_TASK PROMPT_
Return each line of the records holding the string "syms".

_EXERCISE DATA_
@[simp] theorem State.putFigure_wf (s : State) (f : Field) (v : Int) (hs : s.wf = true) : (State.putFigure s f v).wf =
    true := by
  first | (simp (maxDischargeDepth := 40) +contextual [hs, State.putFigure]; done) | (simp only [State.putFigure]; (repeat' split) <;> simp (maxDischargeDepth := 40) +contextual [hs])

@[simp] theorem State.figResid_wf (s : State) (c : Nat) (x : Derived) (hs : s.wf = true) : (State.figResid s c x).wf =
    true := by
  first | (simp (maxDischargeDepth := 40) +contextual [hs, State.figResid]; done) | (simp only [State.figResid]; (repeat' split) <;> simp (maxDischargeDepth := 40) +contextual [hs])

@[simp] theorem State.figThr_wf (s : State) (c : Nat) (m : ChanMeas) (x : Derived) (hs : s.wf = true) : (State.figThr
    s c m x).wf = true := by
  first | (simp (maxDischargeDepth := 40) +contextual [hs, State.figThr]; done) | (simp only [State.figThr]; (repeat' split) <;> simp (maxDischargeDepth := 40) +contextual [hs])

@[simp] theorem State.figDnl_wf (s : State) (f : Field) (k : Coef) (low : Bool) (v : Option Nat) (hs : s.wf = true) :
    (State.figDnl s f k low v).wf = true := by
  unfold State.figDnl
  split
  · simp [hs]
  · exact State.putFigure_wf _ _ _ (State.roundLow_wf _ _ _ hs)

@[simp] theorem State.figures_wf (s : State) (c : Nat) (groups : Nat) (m : ChanMeas) (x : Derived) (k : Coef) (hs :
    s.wf = true) : (State.figures s c groups m x k).wf = true := by
  first | (simp (maxDischargeDepth := 40) +contextual [hs, State.figures]; done) | (simp only [State.figures]; (repeat' split) <;> simp (maxDischargeDepth := 40) +contextual [hs])

@[simp] theorem State.tdcSync_wf (s : State) (c : Nat) (was : Bool) (hs : s.wf = true) : (State.tdcSync s c was).wf =
    true := by
  first | (simp (maxDischargeDepth := 40) +contextual [hs, State.tdcSync]; done) | (simp only [State.tdcSync]; (repeat' split) <;> simp (maxDischargeDepth := 40) +contextual [hs])

@[simp] theorem State.setPass_wf (s : State) (d : Nat) (p : PassSt) (hs : s.wf = true) : (State.setPass s d p).wf =
    true := by
  first | (simp (maxDischargeDepth := 40) +contextual [hs, State.setPass]; done) | (simp only [State.setPass]; (repeat' split) <;> simp (maxDischargeDepth := 40) +contextual [hs])

@[simp] theorem State.passLend_wf (s : State) (d : Nat) (lent : Bool) (hs : s.wf = true) : (State.passLend s d
    lent).wf = true := by
  first | (simp (maxDischargeDepth := 40) +contextual [hs, State.passLend]; done) | (simp only [State.passLend]; (repeat' split) <;> simp (maxDischargeDepth := 40) +contextual [hs])

@[simp] theorem State.passIdle_wf (d : Nat) (s : State) (hs : s.wf = true) : (State.passIdle d s).wf = true := by
  first | (simp (maxDischargeDepth := 40) +contextual [hs, State.passIdle]; done) | (simp only [State.passIdle]; (repeat' split) <;> simp (maxDischargeDepth := 40) +contextual [hs])

@[simp] theorem State.passStart_wf (s : State) (d : Nat) (c : Nat) (hs : s.wf = true) : (State.passStart s d c).wf =
    true := by
  first | (simp (maxDischargeDepth := 40) +contextual [hs, State.passStart]; done) | (simp only [State.passStart]; (repeat' split) <;> simp (maxDischargeDepth := 40) +contextual [hs])

@[simp] theorem State.passOver_wf (s : State) (d : Nat) (c : Nat) (hs : s.wf = true) : (State.passOver s d c).wf =
    true := by
  first | (simp (maxDischargeDepth := 40) +contextual [hs, State.passOver]; done) | (simp only [State.passOver]; (repeat' split) <;> simp (maxDischargeDepth := 40) +contextual [hs])

@[simp] theorem State.passDrop_wf (d : Nat) (s : State) (hs : s.wf = true) : (State.passDrop d s).wf = true := by
  first | (simp (maxDischargeDepth := 40) +contextual [hs, State.passDrop]; done) | (simp only [State.passDrop]; (repeat' split) <;> simp (maxDischargeDepth := 40) +contextual [hs])

@[simp] theorem State.passesDrop_wf (s : State) (hs : s.wf = true) : (State.passesDrop s).wf = true := by
  first | (simp (maxDischargeDepth := 40) +contextual [hs, State.passesDrop]; done) | (simp only [State.passesDrop]; (repeat' split) <;> simp (maxDischargeDepth := 40) +contextual [hs])

@[simp] theorem State.liveGroups_wf (c : Nat) (p : PassSt) (x : Derived) (ds : List Int) (x1 : List Nat) (x2 : State)
    (x3 : Coef) (x4 : Bool) (hs : x2.wf = true) : (State.liveGroups c p x ds x1 x2 x3 x4).1.wf = true := by
  induction x1 generalizing x2 x3 x4 with
  | nil => exact hs
  | cons g gs ih =>
    unfold State.liveGroups
    dsimp only
    (repeat' split) <;> apply ih <;> simp [hs]

@[simp] theorem State.passEnd_wf (s : State) (d : Nat) (p : PassSt) (m : ChanMeas) (hs : s.wf = true) : (State.passEnd
    s d p m).wf = true := by
  first | (simp (maxDischargeDepth := 40) +contextual [hs, State.passEnd]; done) | (simp only [State.passEnd]; (repeat' split) <;> simp (maxDischargeDepth := 40) +contextual [hs])

@[simp] theorem State.fullStart_wf (s : State) (hs : s.wf = true) : (State.fullStart s).wf = true := by
  first | (simp (maxDischargeDepth := 40) +contextual [hs, State.fullStart]; done) | (simp only [State.fullStart]; (repeat' split) <;> simp (maxDischargeDepth := 40) +contextual [hs])

@[simp] theorem State.fullAbort_wf (s : State) (hs : s.wf = true) : (State.fullAbort s).wf = true := by
  first | (simp (maxDischargeDepth := 40) +contextual [hs, State.fullAbort]; done) | (simp only [State.fullAbort]; (repeat' split) <;> simp (maxDischargeDepth := 40) +contextual [hs])

@[simp] theorem State.fullGroups_wf (f : FullMeas) (x : Derived) (fits : List (Prod Int Int)) (k0 : Coef) (x1 : List
    Nat) (x2 : State) (x3 : Coef) (x4 : Nat) (hs : x2.wf = true) : (State.fullGroups f x fits k0 x1 x2 x3 x4).1.wf =
    true := by
  fun_induction State.fullGroups f x fits k0 x1 x2 x3 x4 <;> simp_all (maxDischargeDepth := 40) +zetaDelta

@[simp] theorem State.fullChan_wf (s : State) (f : FullMeas) (hs : s.wf = true) : (State.fullChan s f).1.wf = true :=
    by
  first | (simp (maxDischargeDepth := 40) +contextual [hs, State.fullChan]; done) | (simp only [State.fullChan]; (repeat' split) <;> simp (maxDischargeDepth := 40) +contextual [hs])

@[simp] theorem State.fullAll_wf (x1 : List FullMeas) (x2 : State) (x3 : Nat) (hs : x2.wf = true) : (State.fullAll x1
    x2 x3).1.wf = true := by
  fun_induction State.fullAll x1 x2 x3 <;> simp_all (maxDischargeDepth := 40) +zetaDelta

@[simp] theorem State.stagedDrop_wf (s : State) (hs : s.wf = true) : (State.stagedDrop s).wf = true := by
  first | (simp (maxDischargeDepth := 40) +contextual [hs, State.stagedDrop]; done) | (simp only [State.stagedDrop]; (repeat' split) <;> simp (maxDischargeDepth := 40) +contextual [hs])

@[simp] theorem State.calEnd_wf (s : State) (hs : s.wf = true) : (State.calEnd s).wf = true := by
  first | (simp (maxDischargeDepth := 40) +contextual [hs, State.calEnd]; done) | (simp only [State.calEnd]; (repeat' split) <;> simp (maxDischargeDepth := 40) +contextual [hs])

@[simp] theorem State.symReserved_wf (s : State) (n : Nat) (c : Nat) (ks : List SymCode) (hs : s.wf = true) :
    (State.symReserved s n c ks).wf = true := by
  first | (simp (maxDischargeDepth := 40) +contextual [hs, State.symReserved]; done) | (simp only [State.symReserved]; (repeat' split) <;> simp (maxDischargeDepth := 40) +contextual [hs])

@[simp] theorem State.chanVector_wf (n : Nat) (slice : Nat) (v : Vec) (c : Nat) (s : State) (hs : s.wf = true) :
    (State.chanVector n slice v c s).wf = true := by
  first | (simp (maxDischargeDepth := 40) +contextual [hs, State.chanVector]; done) | (simp only [State.chanVector]; (repeat' split) <;> simp (maxDischargeDepth := 40) +contextual [hs])

@[simp] theorem State.addPin_wf (s : State) (d : Nat) (p : PinVec) (hs : s.wf = true) : (State.addPin s d p).wf = true
    := by
  first | (simp (maxDischargeDepth := 40) +contextual [hs, State.addPin]; done) | (simp only [State.addPin]; (repeat' split) <;> simp (maxDischargeDepth := 40) +contextual [hs])

@[simp] theorem State.lend_wf (s : State) (n : Nat) (d : Nat) (v : Vec) (syms : List (List Nat)) (hs : s.wf = true) :
    (State.lend s n d v syms).2.wf = true := by
  first | (simp (maxDischargeDepth := 40) +contextual [hs, State.lend]; done) | (simp only [State.lend]; (repeat' split) <;> simp (maxDischargeDepth := 40) +contextual [hs])

@[simp] theorem State.driveEdge_wf (s : State) (c : Nat) (p : PinVec) (y : Nat) (e : Nat) (hs : s.wf = true) :
    (State.driveEdge s c p y e).wf = true := by
  first | (simp (maxDischargeDepth := 40) +contextual [hs, State.driveEdge]; done) | (simp only [State.driveEdge]; (repeat' split) <;> simp (maxDischargeDepth := 40) +contextual [hs])

@[simp] theorem State.serialUi_wf (s : State) (c : Nat) (y : Nat) (hs : s.wf = true) : (State.serialUi s c y).wf =
    true := by
  first | (simp (maxDischargeDepth := 40) +contextual [hs, State.serialUi]; done) | (simp only [State.serialUi]; (repeat' split) <;> simp (maxDischargeDepth := 40) +contextual [hs])

@[simp] theorem State.driveCheck_wf (s : State) (c : Nat) (hs : s.wf = true) : (State.driveCheck s c).wf = true := by
  first | (simp (maxDischargeDepth := 40) +contextual [hs, State.driveCheck]; done) | (simp only [State.driveCheck]; (repeat' split) <;> simp (maxDischargeDepth := 40) +contextual [hs])

@[simp] theorem State.setPin_wf (s : State) (d : Nat) (cyc : Nat) (f : PinVec → PinVec) (hs : s.wf = true) :
    (State.setPin s d cyc f).wf = true := by
  first | (simp (maxDischargeDepth := 40) +contextual [hs, State.setPin]; done) | (simp only [State.setPin]; (repeat' split) <;> simp (maxDischargeDepth := 40) +contextual [hs])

_TASK RESULT_
@[simp] theorem State.lend_wf (s : State) (n : Nat) (d : Nat) (v : Vec) (syms : List (List Nat)) (hs : s.wf = true) :
    (State.lend s n d v syms).2.wf = true := by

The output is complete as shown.